## WHAT IS EXPECTED
Write out, from the entries below, exactly the lines that run between the lines holding "let page := (e.pages[x.pfxDepth]?).getD" and "let sib := if", inclusive, and stop there.

## EXERCISE DATA
-- ==== Sys2Proof/Machine/Prefix.lean ====
section
/-! DEFINITION. The prefix tree (R249 to R255): walking, sharing, insertion, copy-on-write, eviction. -/
namespace Sys2Proof.Machine

/-- The tree a request uses, by its adapter. -/
def treeAdapter (e : Entry) : Nat := if e.adapterEn then e.adapter else 0xFFFF

/-- The model uses the tree for a stall: P at most 16 and equal along the aisle (R250). -/
def treeOk (s : State) (stall m : Nat) : Bool :=
  let p := (model s m).pageTokens
  !(model s m).stateless && decide (1 ≤ p) && decide (p ≤ 16)
    && (remotes s stall).all (fun x => Config.memberPageTokens x.1 m == p)

/-- The node under `parent` whose whole span begins the tokens: the longest span, then the lowest index. -/
def matchNode (s : State) (stall m a parent : Nat) (toks : List Nat) : Option (Nat × PfxNode) :=
  (s.pfx.filter (fun n => n.2.valid && n.2.stall == stall && n.2.model == m && n.2.adapter == a && n.2.parent == parent
      && n.2.span.isPrefixOf toks)).foldl (fun acc n => match acc with
    | none => some n
    | some b => if b.2.span.length < n.2.span.length then some n else some b) none

/-- The nodes a prompt matches, root first (R251). -/
def walk (s : State) (stall m a : Nat) : Nat → Nat → List Nat → List Nat
  | 0, _, _ => []
  | k + 1, parent, toks =>
    match matchNode s stall m a parent toks with
    | some (i, n) => if n.span.isEmpty then [] else i :: (if n.partial_ then [] else walk s stall m a k i (toks.drop n.span.length))
    | none => []

/-- The walk a SUBMIT makes at admission, empty when its stall or model makes none. -/
def walkOf (s : State) (r : Nat) : List Nat :=
  let e := ent s r
  if bit (rd s (win e.stall 0x210)) 0 && treeOk s e.stall e.model && (side s r).open_ == .submit
  then walk s e.stall e.model (treeAdapter e) e.prompt.length noNode e.prompt else []

/-- FT that a walk adds to ADMITTING (R251). -/
def walkFt (n : Nat) : Nat := cdiv (64 * n) 10

/-- Share the matched nodes' pages with a request (R251): only the unmatched tokens stay to be prefilled. -/
def shareWalk (r : Nat) (ns : List Nat) (s : State) : State :=
  let toks := ((ns.map (fun i => (node s i).span.length)).sum)
  let pages := (ns.map (fun i => (node s i).page)).filter (· != 0xFFFF)
  let s := forEach ns nodeRef s
  let e := ent s r
  let s := modSide r (fun x => { x with pfxNode := ns.getLast?, pfxDepth := ns.length, history := e.prompt }) s
  let s := setPages r (pages.map (fun p => (p, true))) (modEnt r (fun e => { e with prompt := e.prompt.drop toks, committed := toks }) s)
  bumpSat 0x00170008 (wr 0x0017000C (sat32 (rd s 0x0017000C + ns.length)) s)

/-- The 64-byte places that nodes take. -/
def nodePlaces (s : State) : List Nat := (s.pfx.filter (fun n => n.2.valid)).map (fun n => n.2.place)

/-- A place for one more node of a stall: the lowest of its node pages, or the first of a new one when no running
request needs that page. (DESIGN CHOICE, log 50) -/
def nodeRoom (stall : Nat) (s : State) : Option Nat × State :=
  let ps := look s.pfxPages stall []
  let used := nodePlaces s
  match (places ps).find? (fun b => !used.contains b) with
  | some b => (some b, s)
  | none =>
    if !spare s stall 1 then (none, s)
    else match allocPage stall s with
      | (some p, s) => (some (128 * p), { s with pfxPages := put s.pfxPages stall (ps ++ [p]) [] })
      | (none, s) => (none, s)

/-- Insert one page of a request as the next node of its path (R254). -/
def insertNode (r : Nat) (span : List Nat) (s : State) : State :=
  let e := ent s r
  let x := side s r
  let room := nodeRoom e.stall s
  let s := room.2
  let full (s : State) : State := logEv 0x1002 e.stall [] (setBit 0x00170000 18 s)
  match room.1, lowest (s.pfx.length + 1) (fun i => !(node s i).valid) with
    | some place, some i =>
      if noNode ≤ i then full s
      else
        let parent := x.pfxNode.getD noNode
        let page := (e.pages[x.pfxDepth]?).getD (0xFFFF, false)
        let sib := if parent = noNode then noNode else (node s parent).child
        let s := modNode i (fun _ => { valid := true, stall := e.stall, model := e.model, adapter := treeAdapter e, span := span
                                       parent := parent, sibling := sib, page := page.1, refs := 1, place := place }) s
        let s := if parent = noNode then s else modNode parent (fun n => { n with child := i }) s
        let s := setPages r (e.pages.set x.pfxDepth (page.1, true)) s
        modSide r (fun y => { y with pfxNode := some i, pfxDepth := y.pfxDepth + 1
                                     slots := y.slots.map (· - 1) }) s
    | _, _ => full s

/-- Insert every page that a SUBMIT's prefill has filled and that extends the walked path (R254). -/
def insertPages (r : Nat) : Nat → State → State
  | 0, s => s
  | k + 1, s =>
    let e := ent s r
    let x := side s r
    let p := (model s e.model).pageTokens
    let partialEnd := (x.pfxNode.map (fun i => (node s i).partial_)).getD false
    if bit (rd s (win e.stall 0x210)) 1 && x.open_ == .submit && treeOk s e.stall e.model && !partialEnd
        && decide ((x.pfxDepth + 1) * p ≤ min e.committed x.history.length)
        && decide (x.pfxDepth < e.pages.length || (model s e.model).layerCount = 0) then
      let n0 := x.pfxDepth
      let s := insertNode r ((x.history.drop (n0 * p)).take p) s
      if (side s r).pfxDepth = n0 then s else insertPages r k s
    else s

/-- Evict one leaf: its page returns to the quota on every chip (R255). -/
def evictNode (i : Nat) (s : State) : State :=
  let n := node s i
  let s := dlyDel 4 i s
  -- the chain of siblings closes over it
  let next := s.pfx.filter (fun (m : Nat × PfxNode) => m.2.valid && (m.2.child == i || m.2.sibling == i))
  let s := forEach next (fun m => modNode m.1 (fun x =>
    if x.child = i then { x with child := n.sibling } else { x with sibling := n.sibling })) s
  let s := { s with pfx := del s.pfx i, pond := putBytes s.pond (64 * n.place) (zeros 64) }
  let s := if n.page = 0xFFFF then s else freePage n.page s
  let s := forEach (remotes s n.stall) (fun m => modFree m (fun f => { f with pages := f.pages - 1 })) s
  let used := nodePlaces s
  let gone := (look s.pfxPages n.stall []).filter (fun p => !(places [p]).any used.contains)
  let s := forEach gone freePage { s with pfxPages := put s.pfxPages n.stall ((look s.pfxPages n.stall []).filter (fun p => !gone.contains p)) [] }
  bumpSat 0x00170010 s

/-- The leaf with REFS 0 that eviction takes next: earliest due first. `due` asks for those due only. -/
def nextLeaf (s : State) (stall : Option Nat) (dueOnly : Bool) : Option Nat :=
  let due (n : PfxNode) (i : Nat) : Option Nat :=
    n.evictable.or ((s.wks.dly.l1.find? (fun e => e.kind == 4 && e.arg == BitVec.ofNat 64 i)).map DlyEntry.due)
  let leaf (i : Nat) : Bool := !(s.pfx.any (fun m => m.2.valid && m.2.parent == i))
  let c := s.pfx.filterMap (fun n =>
    if n.2.valid && n.2.refs == 0 && leaf n.1 && (stall.isNone || stall == some n.2.stall) && (!dueOnly || n.2.evictable.isSome)
    then (due n.2 n.1).map (fun d => (d, n.1)) else none)
  (c.foldl (fun acc x => match acc with
    | none => some x
    | some b => if x.1 < b.1 then some x else some b) (none : Option (Nat × Nat))).map Prod.snd

/-- Evict the leaves whose hold is over, in due order. -/
def evictDue : Nat → State → State
  | 0, s => s
  | k + 1, s => match nextLeaf s none true with | some i => evictDue k (evictNode i s) | none => s

/-- Evict until a stall has `k` free pages, earliest due first (R255). -/
def evictFor (stall k : Nat) : Nat → State → State
  | 0, s => s
  | f + 1, s =>
    if k ≤ pagesFree s stall then s
    else match nextLeaf s (some stall) false with | some i => evictFor stall k f (evictNode i s) | none => s

/-- Make the pages private that positions from `lo` to before `hi` fall in (R253): copied, SHARED cleared, REFS less
one. -/
def copyOnWrite (r lo hi : Nat) (s : State) : State :=
  let e := ent s r
  let p := (model s e.model).pageTokens
  if p = 0 then s
  else forEach (e.pages.zipIdx.filter (fun x => x.1.2 && decide (lo < (x.2 + 1) * p) && decide (x.2 * p < hi))) (fun x s =>
    match allocPage e.stall s with
    | (some q, s) =>
      let s := { s with pond := copyRange s.pond (8192 * x.1.1) 8192 s.pond (8192 * q) }
      let s := match nodeOfPage s x.1.1 with | some i => nodeUnref i s | none => s
      setPages r ((ent s r).pages.set x.2 (q, false)) s
    | (none, s) => s) s

/-- Shared pages that positions from `lo` to before `hi` fall in. -/
def sharedIn (s : State) (r lo hi : Nat) : Nat :=
  let e := ent s r
  let p := (model s e.model).pageTokens
  if p = 0 then 0
  else (e.pages.zipIdx.filter (fun x => x.1.2 && decide (lo < (x.2 + 1) * p) && decide (x.2 * p < hi))).length

end Sys2Proof.Machine
end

## ANSWER SPACE
        let page := (e.pages[x.pfxDepth]?).getD (0xFFFF, false)
        let sib := if parent = noNode then noNode else (node s parent).child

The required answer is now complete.